Divide and Conquer

Master Theorem

Given any recurrence of the form $T(n) = a T(\frac{n}{b}) + c n^k$ for all $n > b$, we have:

• If $a > b^k$, then $T(n) = \Theta(n^{\log_b a})$
• If $a < b^k$, then $T(n) = \Theta(n^k)$
• If $a = b^k$, then $T(n) = \Theta(n^k \log n)$

Root Finding

Given a continuous function $f$ and two points $a < b$ such that $f(a) \cdot f(b) < 0$, there exists a root of $f$ in the interval $\lbrack a, b \rbrack$ by the intermediate value theorem. Since said root may be irrational, we aim to approximate it with an arbitrary precision $\epsilon$.

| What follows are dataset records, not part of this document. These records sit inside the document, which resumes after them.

/-! ### busFault -/

@[simp] theorem busFault_params (s : State) : (busFault s).params = s.params := by
  unfold busFault recordFault; split <;> simp_all
@[simp] theorem busFault_cmdLast (s : State) : (busFault s).cmdLast = s.cmdLast := by
  unfold busFault recordFault; split <;> simp_all
@[simp] theorem busFault_result (s : State) : (busFault s).result = s.result := by
  unfold busFault recordFault; split <;> simp_all
@[simp] theorem busFault_fault (s : State) : (busFault s).fault = true := by
  unfold busFault recordFault; split <;> simp_all
@[simp] theorem busFault_faultCode (s : State) :
    (busFault s).faultCode = if s.fault then s.faultCode else .bus := by
  unfold busFault recordFault; split <;> simp_all
@[simp] theorem busFault_aux (s : State) : (busFault s).aux = s.aux := by
  unfold busFault recordFault; split <;> simp_all
@[simp] theorem busFault_olen (s : State) : (busFault s).olen = s.olen := by
  unfold busFault recordFault; split <;> simp_all
@[simp] theorem busFault_ibuf (s : State) : (busFault s).ibuf = s.ibuf := by
  unfold busFault recordFault; split <;> simp_all
@[simp] theorem busFault_obuf (s : State) : (busFault s).obuf = s.obuf := by
  unfold busFault recordFault; split <;> simp_all
@[simp] theorem busFault_qdata (s : State) : (busFault s).qdata = s.qdata := by
  unfold busFault recordFault; split <;> simp_all
@[simp] theorem busFault_jbSlots (s : State) : (busFault s).jbSlots = s.jbSlots := by
  unfold busFault recordFault; split <;> simp_all
@[simp] theorem busFault_jbH (s : State) : (busFault s).jbH = s.jbH := by
  unfold busFault recordFault; split <;> simp_all
@[simp] theorem busFault_jbSeq0 (s : State) : (busFault s).jbSeq0 = s.jbSeq0 := by
  unfold busFault recordFault; split <;> simp_all
@[simp] theorem busFault_jbArmed (s : State) : (busFault s).jbArmed = s.jbArmed := by
  unfold busFault recordFault; split <;> simp_all
@[simp] theorem busFault_jbElapsed (s : State) : (busFault s).jbElapsed = s.jbElapsed := by
  unfold busFault recordFault; split <;> simp_all
@[simp] theorem busFault_jbLast (s : State) : (busFault s).jbLast = s.jbLast := by
  unfold busFault recordFault; split <;> simp_all
@[simp] theorem busFault_jbLastValid (s : State) : (busFault s).jbLastValid = s.jbLastValid := by
  unfold busFault recordFault; split <;> simp_all
@[simp] theorem busFault_jbRepeats (s : State) : (busFault s).jbRepeats = s.jbRepeats := by
  unfold busFault recordFault; split <;> simp_all
@[simp] theorem busFault_convStarted (s : State) : (busFault s).convStarted = s.convStarted := by
  unfold busFault recordFault; split <;> simp_all
@[simp] theorem busFault_convDp (s : State) : (busFault s).convDp = s.convDp := by
  unfold busFault recordFault; split <;> simp_all
@[simp] theorem busFault_pm (s : State) : (busFault s).pm = s.pm := by
  unfold busFault recordFault; split <;> simp_all
@[simp] theorem busFault_dec (s : State) : (busFault s).dec = s.dec := by
  unfold busFault recordFault; split <;> simp_all
@[simp] theorem busFault_inbox (s : State) : (busFault s).inbox = s.inbox := by
  unfold busFault recordFault; split <;> simp_all
@[simp] theorem busFault_replies (s : State) : (busFault s).replies = s.replies := by
  unfold busFault recordFault; split <;> simp_all
@[simp] theorem busFault_freeDraws (s : State) : (busFault s).freeDraws = s.freeDraws := by
  unfold busFault recordFault; split <;> simp_all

• Algorithm: $Bisect(a, b, \epsilon)$
• If $b - a < \epsilon$, $a$ is a suitable approximation
• Otherwise, calculate the midpoint $m = (a + b)/2$
• If $f(m) \le 0$ then return $Bisect(m, b, \epsilon)$
• else return $Bisect(a, m, \epsilon)$
• Time: $T(n) = T(\frac{n}{2}) + O(1) = O(\log(\frac{b - a}{\epsilon}))$
• Proof:
• $P(k) =$ For any $a, b$ such that $k\epsilon \le |a - b| \le (k + 1)\epsilon$, if $f(a)f(b) \le 0$, then we find an $\epsilon$ approx to a root using $\log k$ queries to $f$.
• $P(1)$: Output $a + \epsilon$, since the whole interval is at most $epsilon$. This requires $0$ calls to $f$.
• Suppose $P(k)$ and consider an arbitrary $a$, $b$ s.t. $2k\epsilon \le |a - b| \le (2k + 1)\epsilon$.
• If $f(a + k\epsilon) = 0$, output $a + k\epsilon$.
• If $f(a)f(a + k\epsilon) < 0$, solve on the interval $\lbrack a, a + k\epsilon \rbrack$. By I.H. this takes at most $\log(k)$ queries of $f$.
• Otherwise, we have $f(b)f(a + k\epsilon) < 0$, since $f(a)f(b) < 0$ and $f(a)f(a + k\epsilon) \ge 0$. Solve the interval $\lbrack a + k\epsilon, b \rbrack$.
• In any case, we used at most $\log(k) + 1 = $\log(2k)$ queries to $f$.

kth Smallest Element

• Algorithm: $f(S \in \mathbb{R}^n, k \in \mathbb{R})$
• Select an approximate median element $w$ using median of $\frac{n}{5} medians with subarrays of size $5$
• Partition each element into three sets, $S_{>}, S_{<}, S_{=}$
• If $k \le |S_{<}|$, recurse on $f(S_{<}, k)$
• Else, if $k \le |S_{<}| + |S_{=}|$, return $w$
• Else, recurse on $f(S_{>}, k - |S_{<}| - |S_{=}|)$